Pregunto porque en inglés, aunque tiene forma redundante, se puede decir:

*As soon as I know I'll give you a buzz on the telephone.*


----------



## temujin

Think you can use the term "a missed call" also...

t.


----------



## Learning

¡Hola! ¡Muchas gracias! Which is more colloquial: buzz or bell? Saludos.


----------



## Artrella

Learning said:
			
		

> Hola! Muchas gracias! Which is more colloquial: buzz or bell?
> Saludos


*
*informal* a telephone call: _I'll give you a buzz._


give someone a bell  *Brit. informal * telephone someone



It seems that both are colloquial, but maybe the second one is more used by the British...

Art


----------



## Masood

Learning said:
			
		

> Hola! Muchas gracias! Which is more colloquial: buzz or bell?
> Saludos



_"a missed call" _ is correct as stated earlier, if you intend to hang up (colgar) without connecting the call.
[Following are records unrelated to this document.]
-- ==== Sys2Proof/Safety.lean ====
section
/-! DEFINITION. The terms claims use: good states (60 R277, R279, 70 R312), the invariant of reachable states, states that agree on
all that is ever observed (10 R43), and the reference reading of Execute (40 R122). -/

namespace Sys2Proof

open Machine

/-- No fault bit and no refused word so far (60 R277, R279). -/
def Good (s : State) : Prop := s.fltUnconfigured = false ∧ s.fltUnsupported = false ∧ s.refusedMark = false

/-- A run may end here (70 R312): no transaction waits or is still to come, and no request is in flight. -/
def AtEnd (s : State) : Prop := s.serBusy = false ∧ s.waiting = [] ∧ s.turns = []

/-! Well-formed plans (40 R121). -/

/-- Only the last step may expect a reply, and it expects n bytes. -/
def PlanShape (n : Nat) : List SerStep → Prop
  | [] => False
  | [st] => st.n = n
  | st :: rest => st.n = 0 ∧ PlanShape n rest

/-- The reply bytes the plan of a request ends with: none for a write, three otherwise (40 R124 to R130). -/
def replyBytes : Req → Nat
  | .write _ _ => 0
  | .read _ | .query _ | .slicedQuery _ => 3

/-- The parameters give every request a plan of the shape 40 R121 asks for. -/
structure ParamsOK (par : Params) : Prop where
  write  : ∀ g a v, PlanShape 0 (writePlan par g a v)
  read   : ∀ g a, PlanShape 3 (readPlan par g a)
  query  : ∀ d q, PlanShape 3 (queryPlan par d q)
  sliced : ∀ q, PlanShape 3 (slicedQueryPlan par q)

/-- What holds of the serializer while a request is in flight (10 R41, 40 R122). -/
structure RequestOK (s : State) : Prop where
  /-- The plan has the shape its request calls for. -/
  shape : PlanShape (replyBytes s.serReq) s.serPlan
  /-- The current step is a step of the plan. -/
  idx : s.serIdx < s.serPlan.length
  /-- There is one reply for each completed step, of the length the step asked for. -/
  replies : s.serRep.map List.length = (s.serPlan.take s.serIdx).map SerStep.n
  /-- The attempt number is 1 up to N_TRIES, and 1 on a step that is not retried. -/
  attempt : 1 ≤ s.serTry ∧ (s.serTry ≤ s.par.nTries ∨ s.serTry = 1)
  /-- A step that is not retried is on its first attempt. -/
  once : ∀ st, s.serPlan[s.serIdx]? = some st → st.retry = false → s.serTry = 1
  /-- A Wait is due only before another attempt is allowed. -/
  waitDue : s.serPhase = .wait → s.serTry < s.par.nTries ∧ ∃ st, s.serPlan[s.serIdx]? = some st ∧ st.retry = true
  /-- A request that needs a profile has one. -/
  configured : (∃ q, s.serReq = .slicedQuery q) ∨ s.cfgValid = true

/-- The invariant of the machine: tracking slots are live (10 R32), a loaded profile has a generation (10 R24), and a request in
flight is consistent. -/
structure Invariant (s : State) : Prop where
  params  : ParamsOK s.par
  trackLive : ∀ i : Slot, s.track.getLsbD i.val = true → s.live.getLsbD i.val = true
  mapped : s.cfgValid = true → genOf s.cfgFw ≠ none
  request : s.serBusy = true → RequestOK s

/-- Two states that agree on everything but the elements whose value is unspecified (10 R42, R43): the profile while none is
loaded, the coordinates of slots that do not track, the buffer bytes not yet received, the request while none is in flight. -/
structure Agree (s t : State) : Prop where
  par : s.par = t.par
  fltUnconfigured : s.fltUnconfigured = t.fltUnconfigured
  fltUnsupported : s.fltUnsupported = t.fltUnsupported
  cfgValid : s.cfgValid = t.cfgValid
  profile : s.cfgValid = true → s.cfgFw = t.cfgFw ∧ s.cfgS1 = t.cfgS1 ∧ s.cfgTp = t.cfgTp ∧ s.cfgYmax = t.cfgYmax
  live : s.live = t.live
  track : s.track = t.track
  slots : ∀ i : Slot, s.track.getLsbD i.val = true → s.slotX[i] = t.slotX[i] ∧ s.slotY[i] = t.slotY[i]
  frCount : s.frCount = t.frCount
  frBuf : ∀ i : Fin 6, i < s.frCount → s.frBuf[i] = t.frBuf[i]
  serBusy : s.serBusy = t.serBusy
  request : s.serBusy = true →
    s.serPlan = t.serPlan ∧ s.serIdx = t.serIdx ∧ s.serTry = t.serTry ∧ s.serRep = t.serRep ∧ s.serReq = t.serReq ∧
      s.serPhase = t.serPhase
  owed : s.owed = t.owed
  waiting : s.waiting = t.waiting
  turns : s.turns = t.turns
  evOut : s.evOut = t.evOut
  results : s.results = t.results
  chanOut : s.chanOut = t.chanOut
  refusedMark : s.refusedMark = t.refusedMark

/-- Two outcomes agree: both a next state, in agreement, or the same stop. -/
def AgreeOutcome : Host.Outcome State Fault Refusal → Host.Outcome State Fault Refusal → Prop
  | .next s, .next t => Agree s t
  | .fault a, .fault b => a = b
  | .refused a, .refused b => a = b
  | _, _ => False

/-! The reference reading of Execute (40 R122), over the channel's answers in order. -/

/-- How Execute ends: with one reply list for each step, or with TransferFail. -/
inductive ExecEnd where
  | replies (rep : List (List Byte))
  | failed (step : Nat) (attempts : Byte)
deriving DecidableEq, Repr

/-- `Execute` from step i at attempt t with the replies so far: what it puts on the channel, how it ends, and the answers it leaves;
none when the answers run out first. -/
def executeFrom (nTries : Byte) (delay : Nat) :
    List SerStep → Nat → Byte → List (List Byte) → List ChanAnswer → Option (List ChanOut × ExecEnd × List ChanAnswer)
  | [], _, _, rep, ans => some ([], .replies rep, ans)
  | _ :: _, _, _, _, [] => none
  | st :: rest, i, t, rep, a :: ans =>
    match transferReply st.n a with
    | some r =>
      (executeFrom nTries delay rest (i + 1) 1 (rep ++ [r]) ans).map
        (fun e => (.transfer st.cmds st.n :: e.1, e.2))
    | none =>
      if st.retry ∧ t < nTries then
        (executeFrom nTries delay (st :: rest) i (t + 1) rep ans).map
          (fun e => (.transfer st.cmds st.n :: .wait delay :: e.1, e.2))
      else some ([.transfer st.cmds st.n], .failed i t, ans)

/-- `Execute(plan)` (40 R122). -/
def execute (nTries : Byte) (delay : Nat) (plan : List SerStep) (ans : List ChanAnswer) :
    Option (List ChanOut × ExecEnd × List ChanAnswer) :=
  executeFrom nTries delay plan 0 1 [] ans

/-- What one step of a plan puts on the channel when k of its attempts fail before the one that ends it: each attempt one Transfer,
and one Wait between two attempts (40 R122). -/
def stepTrace (delay : Nat) (st : SerStep) (k : Nat) : List ChanOut :=
  (List.replicate k [.transfer st.cmds st.n, .wait delay]).flatten ++ [.transfer st.cmds st.n]

/-- Whether a channel item is a Transfer. -/
def ChanOut.isTransfer : ChanOut → Bool
  | .transfer _ _ => true
  | .wait _ => false

/-- The result a request reports when Execute ends (40 R131 to R134, 60 R272). -/
def endResult (g : Option Gen) (req : Req) : ExecEnd → Option Result
  | .replies rep => requestResult g req rep
  | .failed i t => some (.err (.transferFail i t))

/-- The request in flight is at its very start (40 R122). -/
def AtStart (s : State) (plan : List SerStep) : Prop :=
  s.serBusy = true ∧ s.serPlan = plan ∧ s.serIdx = 0 ∧ s.serTry = 1 ∧ s.serRep = [] ∧ s.serPhase = .issue

/-- Everything but the serializer's own state, the channel and host ports and the turns is the same: what a request leaves alone
(40 R135). -/
def SameBlock (s t : State) : Prop :=
  t = { s with
    serBusy := t.serBusy, serPlan := t.serPlan, serIdx := t.serIdx, serTry := t.serTry, serRep := t.serRep,
    serReq := t.serReq, serPhase := t.serPhase, results := t.results, chanOut := t.chanOut, turns := t.turns }

/-- The answers as turns. -/
def answers (ans : List ChanAnswer) : List Turn := ans.map .channel

/-- The answers that let every step of a plan succeed, with the given reply to each (40 R123). -/
def okTurns (reps : List (List Byte)) : List Turn := answers (reps.map .ok)

/-- What a plan puts on the channel when every answer is Ok: one Transfer a step (40 R122). -/
def planTransfers (plan : List SerStep) : List ChanOut := plan.map (fun st => .transfer st.cmds st.n)

/-- The word of BYTE_IN(b) (30 R80). -/
def byteWord (b : Byte) : TxWord := 0x2#4 ++ 0#52 ++ b

/-- The block takes the next word presented: no request is in flight, none waits, and the word is next (20 R72). -/
def Presents (s : State) (w : TxWord) (more : List Turn) : Prop :=
  s.serBusy = false ∧ s.waiting = [] ∧ s.turns = .present w :: more

/-- A RESET is presented to a block with a request in flight (70 R300). -/
def ResetPresented (s : State) : Prop := ∃ w ts, s.turns = .present w :: ts ∧ decodeTx w = .ok .reset

/-! The host's boot order (70 R302). -/

/-- A knock reply the host accepts (41 R170). -/
def GoodKnock (knock : Option Reply3) : Prop :=
  ∃ k, knock = some k ∧ k.b0 = 0x3C ∧ k.b1 = 0x03 ∧ (k.b2 = 0xC8 ∨ k.b2 = 0x00)

/-- Everything the host does up to resolution for a device of a firmware, when nothing stops it (70 R302, steps 1 to 5). -/
def identifyActs (hp : HostParams) (fw : Firmware) : List HostAct :=
  [.present .reset, .knock hp.knockSeq, .present (.slicedQuery hp.fwverQuery), .present (.profileLoad fw 0 false 0),
    .present (.query hp.capQuery), .present (.query hp.sampleQuery), .present (.query hp.fwidQuery)] ++
  if genOf fw = some .v4 then [.present (.query hp.resQuery)] else []

end Sys2Proof
end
'to telephone' is 'to give a buzz/to give a bell", which are both as colloquial as each other, I'd say.


----------



## Learning

Hello! I think you didn't understand me correctly, except from temujin who said a missed call. Dar un toque" means to call someone but hanging up without connecting a call, so that the person A LA QUE LE ESTOY DANDO UN TOQUE knows that, for example, I'm already waiting for him. So, instead of calling him and wasting my money, YO LE DOY UN TOKE (a missed call) and he will immediately know that I'm waiting or him. Toke es coloquial
Saludos


----------



## Cammmy

Masood is right in saying that to give someone a buzz/ bell/ call means to phone them and speak to them. The correct translation of dar un toke is to give someone a missed call. Unfortunately we do not really have a colloquial term for this as it is very rare for us to do this. We normally just phone the person and say, " I'm here!" or whatever, it's a waste of money I know, but what're you gonna do..............


----------



## estrella de mar

I say "I'll give you a missed call", I think it's gradually catching on over here. But I've also heard friends say "I'll one-bell you" (I'll let the phone ring once, then hang up).


----------



## alalba

*Y*ou can also say 'drop call'.


----------



## Kangy

Here we call it "Hacer un ring" -> To make a ring, as in, "ring ring ring on the telephone").


----------



## scotu

Masood said:


> Right. Also, "I'll give you a bell".


 
This must be a Brit thing. Never heard it in the USA.
I`ll give you a call, buzz, ring, jingle.
I´ll phone you, ring you, buzz you.
I´ll call you.

The idea of calling and hanging up sounds like a system would be used in places where phone calls are very expensive. In the US calls are cheap so a one-ring-hang-up signal is not a common practice and doesn´t have a name that comes to mind. Maybe this has changed with cell phones.


----------



## Candissrainbow

"Dar un toque/hacer una perdida" can also be "prank me" or "give me a prank call". I've heard this more than "give me a missed call" or "miss call me". Eg. "Prank me when you're ready!"


----------



## cirrus

Candissrainbow said:


> "Dar un toque/hacer una perdida" can also be "prank me" or "give me a prank call". I've heard this more than "give me a missed call" or "miss call me". Eg. "Prank me when you're ready!"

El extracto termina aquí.